I'm writing this out loud. I generally write my "I try" column on my way to work, hands-free in the car. I speak clearly into the voice-recording function of Gmail, saying the words "comma" and "period" out loud, which works beautifully until you need the word "comma" or "period," which you typically have to correct at your desktop.

It's a system that takes some getting used to, but I've been doing it since the start of the year, when I began my "I try" project, and I’m getting pretty good.

This morning I pulled out of my driveway while waving goodbye to my son, who is six, and who loves me as perfectly and completely as one person can love another. When he is up in the morning as I head out for the day, he "hugs me to the door," gripping my legs hard as I stutter-step the two of us out of each other’s lives for the day.

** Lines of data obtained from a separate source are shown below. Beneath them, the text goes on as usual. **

-- ==== Sys2Proof/Laws/State.lean ====
section
/-! SUPPORT. One lemma per field per update of the state: what each named operation leaves in each field. -/

namespace Sys2Proof.Machine

/-! ### Fault entry (R176) -/

@[simp] theorem raise_mode (c : Cause) (w : Word) (s : State) : (raise c w s).mode = .failed := rfl
@[simp] theorem raise_err (c : Cause) (w : Word) (s : State) : (raise c w s).err = c.code := rfl
@[simp] theorem raise_errcmd (c : Cause) (w : Word) (s : State) : (raise c w s).errcmd = w := rfl
@[simp] theorem raise_res (c : Cause) (w : Word) (s : State) : (raise c w s).res = s.res := rfl
@[simp] theorem raise_k (c : Cause) (w : Word) (s : State) : (raise c w s).k = s.k := rfl
@[simp] theorem raise_n (c : Cause) (w : Word) (s : State) : (raise c w s).n = s.n := rfl
@[simp] theorem raise_g (c : Cause) (w : Word) (s : State) : (raise c w s).g = s.g := rfl
@[simp] theorem raise_out (c : Cause) (w : Word) (s : State) : (raise c w s).out = s.out := rfl
@[simp] theorem raise_es (c : Cause) (w : Word) (s : State) : (raise c w s).es = s.es := rfl
@[simp] theorem raise_encOut (c : Cause) (w : Word) (s : State) : (raise c w s).encOut = s.encOut := rfl
@[simp] theorem raise_gb (c : Cause) (w : Word) (s : State) : (raise c w s).gb = s.gb := rfl
@[simp] theorem raise_pm (c : Cause) (w : Word) (s : State) : (raise c w s).pm = s.pm := rfl
@[simp] theorem raise_tr (c : Cause) (w : Word) (s : State) : (raise c w s).tr = s.tr := rfl
@[simp] theorem raise_decOut (c : Cause) (w : Word) (s : State) : (raise c w s).decOut = s.decOut := rfl
@[simp] theorem raise_config (c : Cause) (w : Word) (s : State) : (raise c w s).config = s.config := rfl
@[simp] theorem raise_pending (c : Cause) (w : Word) (s : State) : (raise c w s).pending = s.pending := rfl

/-! ### Reset (R190 to R193) -/

@[simp] theorem hostReset_mode (s : State) : (hostReset s).mode = .unconfigured := rfl
@[simp] theorem hostReset_err (s : State) : (hostReset s).err = 0 := rfl
@[simp] theorem hostReset_errcmd (s : State) : (hostReset s).errcmd = 0 := rfl
@[simp] theorem hostReset_res (s : State) : (hostReset s).res = 0 := rfl
@[simp] theorem hostReset_k (s : State) : (hostReset s).k = 0 := rfl
@[simp] theorem hostReset_n (s : State) : (hostReset s).n = 0 := rfl
@[simp] theorem hostReset_g (s : State) : (hostReset s).g = [] := rfl
@[simp] theorem hostReset_out (s : State) : (hostReset s).out = [] := rfl
@[simp] theorem hostReset_es (s : State) : (hostReset s).es = 0 := rfl
@[simp] theorem hostReset_encOut (s : State) : (hostReset s).encOut = [] := rfl
@[simp] theorem hostReset_gb (s : State) : (hostReset s).gb = [] := rfl
@[simp] theorem hostReset_pm (s : State) : (hostReset s).pm = [] := rfl
@[simp] theorem hostReset_tr (s : State) : (hostReset s).tr = [] := rfl
@[simp] theorem hostReset_decOut (s : State) : (hostReset s).decOut = [] := rfl
@[simp] theorem hostReset_config (s : State) : (hostReset s).config = s.config := rfl
@[simp] theorem hostReset_pending (s : State) : (hostReset s).pending = s.pending := rfl

/-! ### The start of an Encode call (R111) -/

@[simp] theorem startEncoder_mode (s : State) : s.startEncoder.mode = s.mode := rfl
@[simp] theorem startEncoder_err (s : State) : s.startEncoder.err = s.err := rfl
@[simp] theorem startEncoder_errcmd (s : State) : s.startEncoder.errcmd = s.errcmd := rfl
@[simp] theorem startEncoder_res (s : State) : s.startEncoder.res = s.res := rfl
@[simp] theorem startEncoder_k (s : State) : s.startEncoder.k = s.k := rfl
@[simp] theorem startEncoder_n (s : State) : s.startEncoder.n = s.n := rfl
@[simp] theorem startEncoder_g (s : State) : s.startEncoder.g = s.g := rfl
@[simp] theorem startEncoder_out (s : State) : s.startEncoder.out = s.out := rfl
@[simp] theorem startEncoder_es (s : State) : s.startEncoder.es = 0 := rfl
@[simp] theorem startEncoder_encOut (s : State) : s.startEncoder.encOut = s.encOut := rfl
@[simp] theorem startEncoder_gb (s : State) : s.startEncoder.gb = s.gb := rfl
@[simp] theorem startEncoder_pm (s : State) : s.startEncoder.pm = s.pm := rfl
@[simp] theorem startEncoder_tr (s : State) : s.startEncoder.tr = s.tr := rfl
@[simp] theorem startEncoder_decOut (s : State) : s.startEncoder.decOut = s.decOut := rfl
@[simp] theorem startEncoder_config (s : State) : s.startEncoder.config = s.config := rfl
@[simp] theorem startEncoder_pending (s : State) : s.startEncoder.pending = s.pending := rfl

/-! ### The start of a Decode call (R122) -/

@[simp] theorem startDecoder_mode (s : State) : s.startDecoder.mode = s.mode := rfl
@[simp] theorem startDecoder_err (s : State) : s.startDecoder.err = s.err := rfl
@[simp] theorem startDecoder_errcmd (s : State) : s.startDecoder.errcmd = s.errcmd := rfl
@[simp] theorem startDecoder_res (s : State) : s.startDecoder.res = s.res := rfl
@[simp] theorem startDecoder_k (s : State) : s.startDecoder.k = s.k := rfl
@[simp] theorem startDecoder_n (s : State) : s.startDecoder.n = s.n := rfl
@[simp] theorem startDecoder_g (s : State) : s.startDecoder.g = s.g := rfl
@[simp] theorem startDecoder_out (s : State) : s.startDecoder.out = s.out := rfl
@[simp] theorem startDecoder_es (s : State) : s.startDecoder.es = s.es := rfl
@[simp] theorem startDecoder_encOut (s : State) : s.startDecoder.encOut = s.encOut := rfl
@[simp] theorem startDecoder_gb (s : State) : s.startDecoder.gb = [] := rfl
@[simp] theorem startDecoder_pm (s : State) : s.startDecoder.pm = initialMetrics s.k := rfl
@[simp] theorem startDecoder_tr (s : State) : s.startDecoder.tr = [] := rfl
@[simp] theorem startDecoder_decOut (s : State) : s.startDecoder.decOut = s.decOut := rfl
@[simp] theorem startDecoder_config (s : State) : s.startDecoder.config = s.config := rfl
@[simp] theorem startDecoder_pending (s : State) : s.startDecoder.pending = s.pending := rfl

/-! ### Appending to ENC_OUT (R32) -/

@[simp] theorem emitEncoded_mode (bits : List Bit) (s : State) : (s.emitEncoded bits).mode = s.mode := rfl
@[simp] theorem emitEncoded_err (bits : List Bit) (s : State) : (s.emitEncoded bits).err = s.err := rfl
@[simp] theorem emitEncoded_errcmd (bits : List Bit) (s : State) : (s.emitEncoded bits).errcmd = s.errcmd := rfl
@[simp] theorem emitEncoded_res (bits : List Bit) (s : State) : (s.emitEncoded bits).res = s.res := rfl
@[simp] theorem emitEncoded_k (bits : List Bit) (s : State) : (s.emitEncoded bits).k = s.k := rfl
@[simp] theorem emitEncoded_n (bits : List Bit) (s : State) : (s.emitEncoded bits).n = s.n := rfl
@[simp] theorem emitEncoded_g (bits : List Bit) (s : State) : (s.emitEncoded bits).g = s.g := rfl
@[simp] theorem emitEncoded_out (bits : List Bit) (s : State) : (s.emitEncoded bits).out = s.out := rfl
@[simp] theorem emitEncoded_es (bits : List Bit) (s : State) : (s.emitEncoded bits).es = s.es := rfl
@[simp] theorem emitEncoded_encOut (bits : List Bit) (s : State) : (s.emitEncoded bits).encOut = s.encOut ++ bits := rfl
@[simp] theorem emitEncoded_gb (bits : List Bit) (s : State) : (s.emitEncoded bits).gb = s.gb := rfl
@[simp] theorem emitEncoded_pm (bits : List Bit) (s : State) : (s.emitEncoded bits).pm = s.pm := rfl
@[simp] theorem emitEncoded_tr (bits : List Bit) (s : State) : (s.emitEncoded bits).tr = s.tr := rfl
@[simp] theorem emitEncoded_decOut (bits : List Bit) (s : State) : (s.emitEncoded bits).decOut = s.decOut := rfl
@[simp] theorem emitEncoded_config (bits : List Bit) (s : State) : (s.emitEncoded bits).config = s.config := rfl
@[simp] theorem emitEncoded_pending (bits : List Bit) (s : State) : (s.emitEncoded bits).pending = s.pending := rfl

/-! ### Appending to DEC_OUT (R37) -/

@[simp] theorem emitDecoded_mode (bits : List Bit) (s : State) : (s.emitDecoded bits).mode = s.mode := rfl
@[simp] theorem emitDecoded_err (bits : List Bit) (s : State) : (s.emitDecoded bits).err = s.err := rfl
@[simp] theorem emitDecoded_errcmd (bits : List Bit) (s : State) : (s.emitDecoded bits).errcmd = s.errcmd := rfl
@[simp] theorem emitDecoded_res (bits : List Bit) (s : State) : (s.emitDecoded bits).res = s.res := rfl
@[simp] theorem emitDecoded_k (bits : List Bit) (s : State) : (s.emitDecoded bits).k = s.k := rfl
@[simp] theorem emitDecoded_n (bits : List Bit) (s : State) : (s.emitDecoded bits).n = s.n := rfl
@[simp] theorem emitDecoded_g (bits : List Bit) (s : State) : (s.emitDecoded bits).g = s.g := rfl
@[simp] theorem emitDecoded_out (bits : List Bit) (s : State) : (s.emitDecoded bits).out = s.out := rfl
@[simp] theorem emitDecoded_es (bits : List Bit) (s : State) : (s.emitDecoded bits).es = s.es := rfl
@[simp] theorem emitDecoded_encOut (bits : List Bit) (s : State) : (s.emitDecoded bits).encOut = s.encOut := rfl
@[simp] theorem emitDecoded_gb (bits : List Bit) (s : State) : (s.emitDecoded bits).gb = s.gb := rfl
@[simp] theorem emitDecoded_pm (bits : List Bit) (s : State) : (s.emitDecoded bits).pm = s.pm := rfl
@[simp] theorem emitDecoded_tr (bits : List Bit) (s : State) : (s.emitDecoded bits).tr = s.tr := rfl
@[simp] theorem emitDecoded_decOut (bits : List Bit) (s : State) : (s.emitDecoded bits).decOut = s.decOut ++ bits := rfl
@[simp] theorem emitDecoded_config (bits : List Bit) (s : State) : (s.emitDecoded bits).config = s.config := rfl
@[simp] theorem emitDecoded_pending (bits : List Bit) (s : State) : (s.emitDecoded bits).pending = s.pending := rfl

/-! ### Storing a polynomial (R96) -/

@[simp] theorem appendPoly_mode (p : Nat) (s : State) : (s.appendPoly p).mode = s.mode := rfl
@[simp] theorem appendPoly_err (p : Nat) (s : State) : (s.appendPoly p).err = s.err := rfl
@[simp] theorem appendPoly_errcmd (p : Nat) (s : State) : (s.appendPoly p).errcmd = s.errcmd := rfl
@[simp] theorem appendPoly_res (p : Nat) (s : State) : (s.appendPoly p).res = s.res := rfl
@[simp] theorem appendPoly_k (p : Nat) (s : State) : (s.appendPoly p).k = s.k := rfl
@[simp] theorem appendPoly_n (p : Nat) (s : State) : (s.appendPoly p).n = s.n + 1 := rfl
@[simp] theorem appendPoly_g (p : Nat) (s : State) : (s.appendPoly p).g = s.polys ++ [p] := rfl
@[simp] theorem appendPoly_out (p : Nat) (s : State) : (s.appendPoly p).out = s.out := rfl
@[simp] theorem appendPoly_es (p : Nat) (s : State) : (s.appendPoly p).es = s.es := rfl
@[simp] theorem appendPoly_encOut (p : Nat) (s : State) : (s.appendPoly p).encOut = s.encOut := rfl
@[simp] theorem appendPoly_gb (p : Nat) (s : State) : (s.appendPoly p).gb = s.gb := rfl
@[simp] theorem appendPoly_pm (p : Nat) (s : State) : (s.appendPoly p).pm = s.pm := rfl
@[simp] theorem appendPoly_tr (p : Nat) (s : State) : (s.appendPoly p).tr = s.tr := rfl
@[simp] theorem appendPoly_decOut (p : Nat) (s : State) : (s.appendPoly p).decOut = s.decOut := rfl
@[simp] theorem appendPoly_config (p : Nat) (s : State) : (s.appendPoly p).config = s.config := rfl
@[simp] theorem appendPoly_pending (p : Nat) (s : State) : (s.appendPoly p).pending = s.pending := rfl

Today is his last day of kindergarten, and when I kissed him, I realized I would not come home to the same person. When I see him again, he will be in first grade.

I'm 50, and I had him when I was 44. My hospital chart referred to this as "advanced maternal age," but I have to say, I felt young, and I was very healthy. I had the meanest fetal medicine specialist in the world at the time, and she tortured me with worries about all the things that could go wrong, roughly advising me never to do this again. Meanwhile my regular obstetrician remain cheerful and positive. She said I should ignore the specialist and that I was doing fine. The results bore that out. Even so, I stopped with this child. My family was just the right size.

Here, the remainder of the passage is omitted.